Exercise objective: Return the run of lines below that opens with the line containing "exhausted : Entry" and closes with the line containing "(∃ e, exhausted e ∧", keeping each one exact.

*** Opening of Supplied data ***

/-- R95, R96, R97: a TX.SEND that no check stops assigns NEXT_SEQ, writes the header into packet RAM, records the packet in the
lowest free entry, and closes the transfer if the payload is the sentinel; nothing else changes. -/
def Obligations.TxSendRecordsThePacket : Prop :=
  encode .txSend = 0x00000010 ∧
  ∀ (s : State) (p : List Byte) (i : Nat),
    s.trkState = .txOpen → s.arg2.toNat ≤ s.mss.toNat → s.arg1.toNat + (8 + s.arg2.toNat) ≤ s.params.pramBytes →
    s.nextSeq ≠ 0xFFFFFFFF → s.trk.countP (·.valid) < s.win.toNat →
    s.pram.readBytes (s.arg1.toNat + 8) s.arg2.toNat = some p →
    i < s.trk.length → (s.trk.getD i Entry.empty).valid = false →
    (∀ j, j < i → (s.trk.getD j Entry.empty).valid = true) →
    ∃ m, exec .txSend s =
        .next { s.ends .ok s.nextSeq (BitVec.ofNat 32 (8 + s.arg2.toNat)) (digest s.nextSeq p) with
          pram := m
          nextSeq := s.nextSeq + 1
          trkState := if p = s.sentinel then .txClosing else .txOpen
          trk := s.trk.set i
            { valid := true, seq := s.nextSeq, addr := BitVec.ofNat 16 s.arg1.toNat
              len := BitVec.ofNat 17 (8 + s.arg2.toNat), age := 0, retries := 0, rq := false
              sent := decide (p = s.sentinel) } } ∧
      Memory.readBytes m s.arg1.toNat (8 + s.arg2.toNat) = some (encodePacket s.nextSeq p) ∧
      (∀ a, a < s.arg1.toNat ∨ s.arg1.toNat + 8 ≤ a → Memory.read? m a = s.pram.read? a)

/-- R98: TX.ACK, whole: the entry that holds the acknowledged number is cleared, and only that entry. -/
def Obligations.TxAckFollowsItsRule : Prop :=
  encode .txAck = 0x00000011 ∧
  ∀ s : State,
    (s.params.pramBytes < s.arg1.toNat + s.arg2.toNat → exec .txAck s = .next (s.hostError .badAddr)) ∧
    (s.arg1.toNat + s.arg2.toNat ≤ s.params.pramBytes → s.arg2.toNat ≠ 4 →
      exec .txAck s = .next (s.ends .framing 0 0 0)) ∧
    (∀ d seq, s.arg1.toNat + 4 ≤ s.params.pramBytes → s.arg2.toNat = 4 →
      s.pram.readBytes s.arg1.toNat 4 = some d → seq = wordBE32 d →
      (¬ s.pending seq → exec .txAck s = .next (s.ends .staleAck seq 0 0)) ∧
      (∀ i, i < s.trk.length → (s.trk.getD i Entry.empty).valid = true → (s.trk.getD i Entry.empty).seq = seq →
        (∀ j, j < i → (s.trk.getD j Entry.empty).valid = true → (s.trk.getD j Entry.empty).seq ≠ seq) →
        (¬ (s.trkState = .txClosing ∧ (s.trk.set i Entry.empty).countP (·.valid) = 0) →
          exec .txAck s =
            .next { s.ends .ok seq 1 0 with
              trk := s.trk.set i Entry.empty, irqStatus := s.irqStatus ||| 0x08 }) ∧
        (s.trkState = .txClosing ∧ (s.trk.set i Entry.empty).countP (·.valid) = 0 →
          exec .txAck s =
            .next { s.ends .ok seq 1 0 with
              trk := s.trk.set i Entry.empty, trkState := .txDone, irqStatus := s.irqStatus ||| 0x18 })))

/-- R99, R100, R140: the whole of one tick step. In DONE and FAILED it advances TIME and does nothing else. In OPEN and CLOSING it
advances TIME, takes every entry through the rule's scan, adds the number of requests raised to CNT_RETX, sets RETX_REQ exactly if
it raised one, enters FAILED with TX_FAILED exactly if it exhausted an entry, writes FAIL_SEQ only then, and changes nothing else. -/
def Obligations.TickStepAgesEveryEntry : Prop :=
  (∀ s : State, s.trkState = .txDone ∨ s.trkState = .txFailed →
    State.tickStep s = { s with time := s.time + 1 } ∧ s.tickRaised = 0) ∧
  ∀ s : State, s.ticking →
    s.tickRaised = s.trk.countP s.asksRetx ∧
    ∃ (table : List Entry) (fail : Word),
      State.tickStep s = { s with
        time := s.time + 1
        trk := table
        cntRetx := s.cntRetx + BitVec.ofNat 32 (s.trk.countP s.asksRetx)
        trkState := if s.trk.any s.wearsOut then .txFailed else s.trkState
        failSeq := fail
        irqStatus :=
          s.irqStatus ||| (if s.trk.any s.asksRetx then 0x04 else 0) ||| (if s.trk.any s.wearsOut then 0x20 else 0) } ∧
      (s.trk.any s.wearsOut = false → fail = s.failSeq) ∧
      table.length = s.trk.length ∧
      (∀ i, i < s.trk.length →
        ∀ e e' a r, e = s.trk.getD i Entry.empty → e' = table.getD i Entry.empty →
          a = BitVec.ofNat 16 (min (e.age.toNat + 1) 0xFFFF) → r = BitVec.ofNat 16 (min (e.retries.toNat + 1) 0xFFFF) →
          (e.valid = false → e' = e) ∧
          (e.valid = true → a.toNat < s.timeout.toNat → e' = { e with age := a }) ∧
          (e.valid = true → s.timeout.toNat ≤ a.toNat → s.retry ≠ 0 → s.retry.toNat ≤ e.retries.toNat →
            e' = { e with age := a }) ∧
          (e.valid = true → s.timeout.toNat ≤ a.toNat → (s.retry = 0 ∨ e.retries.toNat < s.retry.toNat) →
            e' = { e with retries := r, age := 0, rq := true }))

/-- R99, R100: a tick that exhausts an entry enters FAILED, FAIL_SEQ names the lowest exhausted sequence number, and TX_FAILED is
raised; a tick that exhausts none leaves TRK.state and FAIL_SEQ as they are. -/
def Obligations.TickFailsOnTheLowestExhausted : Prop :=
  ∀ s : State, s.trkState = .txOpen ∨ s.trkState = .txClosing →
    ∀ exhausted : Entry → Prop,
      (∀ e, exhausted e ↔ e ∈ s.trk ∧ e.valid = true ∧ s.timeout.toNat ≤ min (e.age.toNat + 1) 0xFFFF ∧
        s.retry ≠ 0 ∧ s.retry.toNat ≤ e.retries.toNat) →
      ((∃ e, exhausted e) →
        (State.tickStep s).trkState = .txFailed ∧
        (∃ e, exhausted e ∧ e.seq = (State.tickStep s).failSeq) ∧
        (∀ e, exhausted e → (State.tickStep s).failSeq.toNat ≤ e.seq.toNat) ∧
        (State.tickStep s).irqStatus.getLsbD 5 = true) ∧
      ((¬ ∃ e, exhausted e) →
        (State.tickStep s).trkState = s.trkState ∧ (State.tickStep s).failSeq = s.failSeq)

/-- R99: entry i, just recorded or re-armed and below the retry ceiling, only ages through the first TIMEOUT - 1 ticks and raises
its request at the TIMEOUT-th, under any ticks in which the timers run (TRK.state is OPEN or CLOSING before each). -/
def Obligations.EntriesExpireAtTheTimeoutthTick : Prop :=
  ∀ (s : State) (i n : Nat) (e : Entry),
    i < s.trk.length → e = s.trk.getD i Entry.empty → e.valid = true → e.age = 0 → 1 ≤ s.timeout.toNat →
    (s.retry = 0 ∨ e.retries.toNat < s.retry.toNat) →
    (∀ k, k < n → (State.tickStep^[k] s).ticking) →
    (n < s.timeout.toNat → (State.tickStep^[n] s).trk.getD i Entry.empty = { e with age := BitVec.ofNat 16 n }) ∧
    (n = s.timeout.toNat →
      (State.tickStep^[n] s).trk.getD i Entry.empty =
        { e with age := 0, rq := true, retries := BitVec.ofNat 16 (min (e.retries.toNat + 1) 0xFFFF) })

/-- R100: with RETRY = N > 0 the packet of entry i is exhausted by the (N+1) x TIMEOUT-th tick after it was sent, and by none
before, under any ticks in which the timers run (TRK.state is OPEN or CLOSING before each); it has then asked for N
retransmissions, and the machine is FAILED with FAIL_SEQ at most its number. -/
def Obligations.ExhaustionComesAfterRetryPlusOneTimeouts : Prop :=
  ∀ (s : State) (i n : Nat) (e : Entry),
    i < s.trk.length → e = s.trk.getD i Entry.empty → e.valid = true → e.age = 0 → e.retries = 0 →
    1 ≤ s.timeout.toNat → s.retry ≠ 0 →
    (∀ k, k ≤ n → (State.tickStep^[k] s).ticking) →
    (n + 1 < (s.retry.toNat + 1) * s.timeout.toNat →
      (State.tickStep^[n] s).wearsOut ((State.tickStep^[n] s).trk.getD i Entry.empty) = false) ∧
    (n + 1 = (s.retry.toNat + 1) * s.timeout.toNat →
      (State.tickStep^[n] s).wearsOut ((State.tickStep^[n] s).trk.getD i Entry.empty) = true ∧
      ((State.tickStep^[n] s).trk.getD i Entry.empty).retries = s.retry ∧
      (State.tickStep^[n + 1] s).trkState = .txFailed ∧
      (State.tickStep^[n + 1] s).failSeq.toNat ≤ e.seq.toNat)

*** Close of Supplied data ***

Problem solution:
    ∀ exhausted : Entry → Prop,
      (∀ e, exhausted e ↔ e ∈ s.trk ∧ e.valid = true ∧ s.timeout.toNat ≤ min (e.age.toNat + 1) 0xFFFF ∧
        s.retry ≠ 0 ∧ s.retry.toNat ≤ e.retries.toNat) →
      ((∃ e, exhausted e) →
        (State.tickStep s).trkState = .txFailed ∧
        (∃ e, exhausted e ∧ e.seq = (State.tickStep s).failSeq) ∧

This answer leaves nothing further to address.